The MLP algorithm, a classical artificial neural network model, was first chosen for classification. We used the “MLPClassifier” class from the scikit-learn package (Pedregosa et al. 2011) to implement the MLP algorithm. It consists of three hidden layers with 180, 90, and 40 neurons, respectively, and each layer fully connected to the adjacent layers. All of the hidden layers are activated by ReLU nonlinearity function. Adam optimizer was used to update the parameters of MLP models. RF, a classical ensemble learning algorithm, was another classification method used in this study. It builds multiple decision trees and aggregates their predictions through voting to make final classifications. The "RandomForestClassifier" class from the scikit-learn package was used to implement the RF algorithm. Grid search was employed to optimize the hyperparameters of the two models with the “GridSearchCV” class from the scikit-learn package. According to the grid search results, the initial learning rate λ = 0.0001 and the L2 regularization coefficient α = 0.1 were applied for all the MLP models.
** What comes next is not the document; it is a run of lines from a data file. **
/-! ## Reading a field off a frame -/

variable {s t : State}

theorem still_station (h : t.still = s.still) : t.station = s.station := by simpa using congrArg State.station h
theorem still_tick (h : t.still = s.still) : t.tick = s.tick := by simpa using congrArg State.tick h
theorem still_agingDue (h : t.still = s.still) : t.agingDue = s.agingDue := by simpa using congrArg State.agingDue h
theorem still_links (h : t.still = s.still) : t.links = s.links := by simpa using congrArg State.links h
theorem still_ports (h : t.still = s.still) : t.ports = s.ports := by simpa using congrArg State.ports h
theorem still_office (h : t.still = s.still) : t.office = s.office := by simpa using congrArg State.office h
theorem still_classifier (h : t.still = s.still) : t.classifier = s.classifier := by simpa using congrArg State.classifier h
theorem still_meters (h : t.still = s.still) : t.meters = s.meters := by simpa using congrArg State.meters h
theorem still_thresholds (h : t.still = s.still) : t.thresholds = s.thresholds := by simpa using congrArg State.thresholds h
theorem still_guest (h : t.still = s.still) : t.guest = s.guest := by simpa using congrArg State.guest h
theorem still_tills (h : t.still = s.still) : t.tills = s.tills := by simpa using congrArg State.tills h
theorem still_tracker (h : t.still = s.still) : t.tracker = s.tracker := by simpa using congrArg State.tracker h
theorem still_journal (h : t.still = s.still) : t.journal = s.journal := by simpa using congrArg State.journal h
theorem still_pool (h : t.still = s.still) : t.pool = s.pool := by simpa using congrArg State.pool h
theorem still_night (h : t.still = s.still) : t.night = s.night := by simpa using congrArg State.night h
theorem still_label (h : t.still = s.still) : t.label = s.label := by simpa using congrArg State.label h
theorem still_clock (h : t.still = s.still) : t.clock = s.clock := by simpa using congrArg State.clock h
theorem still_schedule (h : t.still = s.still) : t.schedule = s.schedule := by simpa using congrArg State.schedule h
theorem still_levels (h : t.still = s.still) : t.levels = s.levels := by simpa using congrArg State.levels h
theorem still_agent (h : t.still = s.still) : t.agent = s.agent := by simpa using congrArg State.agent h
theorem still_pending (h : t.still = s.still) : t.pending = s.pending := by simpa using congrArg State.pending h

/-- What is still the same is quiet the same. -/
theorem quiet_of_still (h : t.still = s.still) : t.quiet = s.quiet := by simp only [State.quiet, h]

/-- What is still the same is the same once answered. -/
theorem answered_of_still (h : t.still = s.still) : t.answered = s.answered := by
  simp only [State.answered, h, still_agent h]

theorem quiet_station (h : t.quiet = s.quiet) : t.station = s.station := by simpa using congrArg State.station h
theorem quiet_tick (h : t.quiet = s.quiet) : t.tick = s.tick := by simpa using congrArg State.tick h
theorem quiet_links (h : t.quiet = s.quiet) : t.links = s.links := by simpa using congrArg State.links h
theorem quiet_ports (h : t.quiet = s.quiet) : t.ports = s.ports := by simpa using congrArg State.ports h
theorem quiet_office (h : t.quiet = s.quiet) : t.office = s.office := by simpa using congrArg State.office h
theorem quiet_classifier (h : t.quiet = s.quiet) : t.classifier = s.classifier := by simpa using congrArg State.classifier h
theorem quiet_meters (h : t.quiet = s.quiet) : t.meters = s.meters := by simpa using congrArg State.meters h
theorem quiet_guest (h : t.quiet = s.quiet) : t.guest = s.guest := by simpa using congrArg State.guest h
theorem quiet_tills (h : t.quiet = s.quiet) : t.tills = s.tills := by simpa using congrArg State.tills h
theorem quiet_tracker (h : t.quiet = s.quiet) : t.tracker = s.tracker := by simpa using congrArg State.tracker h
theorem quiet_journal (h : t.quiet = s.quiet) : t.journal = s.journal := by simpa using congrArg State.journal h
theorem quiet_pool (h : t.quiet = s.quiet) : t.pool = s.pool := by simpa using congrArg State.pool h
theorem quiet_night (h : t.quiet = s.quiet) : t.night = s.night := by simpa using congrArg State.night h
theorem quiet_label (h : t.quiet = s.quiet) : t.label = s.label := by simpa using congrArg State.label h
theorem quiet_clock (h : t.quiet = s.quiet) : t.clock = s.clock := by simpa using congrArg State.clock h
theorem quiet_schedule (h : t.quiet = s.quiet) : t.schedule = s.schedule := by simpa using congrArg State.schedule h
theorem quiet_levels (h : t.quiet = s.quiet) : t.levels = s.levels := by simpa using congrArg State.levels h
theorem quiet_agent (h : t.quiet = s.quiet) : t.agent = s.agent := by simpa using congrArg State.agent h
theorem quiet_pending (h : t.quiet = s.quiet) : t.pending = s.pending := by simpa using congrArg State.pending h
For the RF models, the number of estimators and the max depth was, respectively, set to 55 and 15. Accuracy, precision, recall, and F1-score were used to evaluate the classification performance.
Mining salt stress-related genes in S. alterniflora using phylogenetic profiling
To identify novel salt stress-related genes on phylogenetic clades-wise level, CladePP (Sherill-Rofe et al. 2019) was applied to the three NPP matrices containing all species and the clades which contains more than ten species. These clades were Chlorophyta (29 species), Poales (47), Rosales (30), Fabales (25), Malpoghiales (12), Malvales (32), Brassicales (17), Sapindales (10), Ericales (13), Lamiales (21), and Solanales (16). To account for local co-evolution within clades, CladePP can perform hierarchical clustering on subsets of columns in the matrix. For example, to examine co-evolution within angiosperms, only the columns corresponding to angiosperm species would be clustered. CladePP uses Ward’s method for hierarchical clustering, which minimizes the total within-cluster variance. The output of CladePP is a list of hclust objects, with one for each clade of interest. To identify genes that co-evolved with a set of query genes within a clade, CladePP computes a maximal ratio score (MRS) for each gene based on its phylogenetic profile similarity with the query gene(s). MRSs range from 0 to 1, with values closer to 1, indicating that a gene is highly similar to the query gene(s). The top 1% genes with highest MRS were classified as candidate salt stress-related genes in S. alterniflora.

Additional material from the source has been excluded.